In Newton, for instance, a state-funded project that's currently in design (tentatively scheduled for construction in 2025) would reconstruct Commonwealth Avenue near the Charles River to create a new two-way separated bike path from space that's currently reserved for motor vehicles:

A proposed MassDOT road diet near the Charles River in Newton would reduce the number of car lanes on Commonwealth Avenue and use some of the former roadway space to create new greenspace and a two-way bike path. Courtesy of the Town of Newton.
A proposed MassDOT road diet near the Charles River in Newton would reduce the number of car lanes on Commonwealth Avenue and use some of the former roadway space to create new greenspace and a two-way bike path. Courtesy of the Town of Newton.
A proposed MassDOT road diet near the Charles River in Newton would reduce the number of car lanes on Commonwealth Avenue and use some of the former roadway space to create new greenspace and a two-way bike path. Courtesy of the Town of Newton.

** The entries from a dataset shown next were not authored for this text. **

section
/-!
PROOF. A store to local memory and what goes with it (R325, R326, R334, R370): the bytes of the data it writes, and no other byte below
the heartwood area and the dirty bitmaps of an evacuation.
-/
namespace Sys2Proof.Machine

/-! ### Bytes that no bookkeeping of a store writes -/

/-- An address below the heartwood area and, while an evacuation keeps them, below the dirty bitmaps. -/
def Eng.isData (e : Eng) (x : Nat) : Prop := x < e.hwBase ∧ (e.bitmapsOn = true → x < e.bitmapBase)

theorem isData_congr {e e' : Eng} (h : e'.regs = e.regs) {x : Nat} : e'.isData x ↔ e.isData x := by
  simp only [Eng.isData, Eng.hwBase, Eng.bitmapsOn, Eng.bitmapBase, Eng.rd_congr h]

/-- The engine `e` has become `e'` by changes of caches, of digests and of the areas of memory that back the caches. -/
structure KeepsData (e e' : Eng) : Prop where
  regs  : e'.regs = e.regs
  rgns  : e'.rgns = e.rgns
  caps  : e'.caps = e.caps
  sent  : e'.sent = e.sent
  wf    : Memory.wf e.mem → Memory.wf e'.mem
  bytes : Memory.wf e.mem → ∀ x, e.isData x → e'.memByte x = e.memByte x

namespace KeepsData

theorem refl (e : Eng) : KeepsData e e := ⟨rfl, rfl, rfl, rfl, id, fun _ _ _ => rfl⟩

theorem ite {e a b : Eng} {c : Prop} {_ : Decidable c} (ha : KeepsData e a) (hb : KeepsData e b) :
    KeepsData e (if c then a else b) := by split; exacts [ha, hb]

theorem isData_iff {e₀ e : Eng} (h : KeepsData e₀ e) (x : Nat) : e.isData x ↔ e₀.isData x := isData_congr h.regs

theorem rgnAt_eq {e₀ e : Eng} (h : KeepsData e₀ e) (a : Nat) : e.rgnAt a = e₀.rgnAt a := by
  have hlocked : e.locked = e₀.locked := Eng.on_congr h.regs _
  rw [Eng.rgnAt, Eng.rgnAt, hlocked, Eng.rgnOver, Eng.rgnOver, h.rgns]

theorem fenced_eq {e₀ e : Eng} (h : KeepsData e₀ e) : e.fenced = e₀.fenced := Eng.on_congr h.regs _

section
variable {e₀ e : Eng} (h : KeepsData e₀ e)
include h

/-- A change of other parts than memory and those that are compared. -/
theorem frame {ctxs digs hwc evac unrep recons} :
    KeepsData e₀ { e with ctxs, digs, hwc, evac, unrep, recons } :=
  ⟨h.regs, h.rgns, h.caps, h.sent, h.wf, h.bytes⟩

/-- A write above the data. -/
theorem memWrite {a : Nat} {bs : List Byte} (ha : ∀ x, e₀.isData x → x < a) : KeepsData e₀ (e.memWrite a bs) :=
  { h with
    wf := fun hm => Eng.memWrite_wf (h.wf hm) a bs
    bytes := fun hm x hx => (Eng.memByte_memWrite_out (h.wf hm) (.inl (ha x hx))).trans (h.bytes hm x hx) }

theorem evictHw : KeepsData e₀ e.evictHw := by
  unfold Eng.evictHw
  split
  · exact h
  · next n d t _ =>
    refine h.frame.memWrite fun x hx => ?_
    exact Nat.lt_add_right _ ((h.isData_iff x).2 hx).1

theorem hwChange {n : Nat} {d : List Byte} : KeepsData e₀ (e.hwChange n d) :=
  .frame (.ite h.frame.evictHw h.frame)

theorem noteWrote {a n : Nat} : KeepsData e₀ (e.noteWrote a n) := .ite h h.frame

theorem foldDig {a : Nat} {d : List Byte} : KeepsData e₀ (e.foldDig a d) := .ite h.frame h

theorem setBitmapLine (hon : e₀.bitmapsOn = true) {i v : Nat} : KeepsData e₀ (e.setBitmapLine i v) := by
  dsimp only [Eng.setBitmapLine]
  split
  · exact h
  · refine .ite (h.frame.frame.hwChange.memWrite fun x hx => ?_) h.frame
    exact Nat.lt_add_right _ (((h.isData_iff x).2 hx).2 (by rwa [Eng.bitmapsOn, Eng.rd_congr h.regs]))

theorem markDirty {a : Nat} : KeepsData e₀ (e.markDirty a) := by
  dsimp only [Eng.markDirty]
  split
  · next hon =>
    refine h.setBitmapLine ?_
    rw [Bool.and_eq_true, Eng.bitmapsOn, Eng.rd_congr h.regs] at hon
    exact hon.1
  · exact h

theorem touch {a : Nat} {d : List Byte} : KeepsData e₀ (e.touch a d) :=
  .markDirty (.foldDig (.noteWrote (.ite h.hwChange h)))

theorem freshLines {a n : Nat} : KeepsData e₀ (e.freshLines a n) := h.frame

end

end KeepsData

/-! ### A store within a sector -/

theorem cutSectors_within {a : Nat} {bs : List Byte} (hne : bs ≠ []) (hlen : a % 4096 + bs.length ≤ 4096) (n : Nat) :
    cutSectors (n + 2) a bs = [(a, bs)] := by
  have hfits : bs.length ≤ sectorBytes - a % sectorBytes := by simp only [sectorBytes]; omega
  simp [cutSectors, hne, List.take_of_length_le hfits, List.drop_of_length_le hfits]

"That’s a common approach on many corridors - a lot of our streets were designed with overly generous lane width and shoulder widths," said Leavenworth. "Road diets (where MassDOT reduces the number of motor vehicle lanes on a roadway) can come with a lot of angst, but we’re very careful about when we apply them, and they’ve been very successful. I think the more people see them working, the more palatable they’ll be."

The new controlling criteria don't necessarily guarantee that every project will include new sidewalks and bike lanes: engineers can still request exceptions to the criteria when unusual constraints exist. But those exceptions will need to be thoroughly vetted in a public "Design Justification Workbook," and they'll also need to be formally approved by the Secretary of Transportation.

"It’s kind of like a household budget, where you have your list of things you want but you don’t have all the money you need, so you figure out how to compromise to get the things you really need," says Leavenworth. "How do you balance the space we have to get the most efficient design?"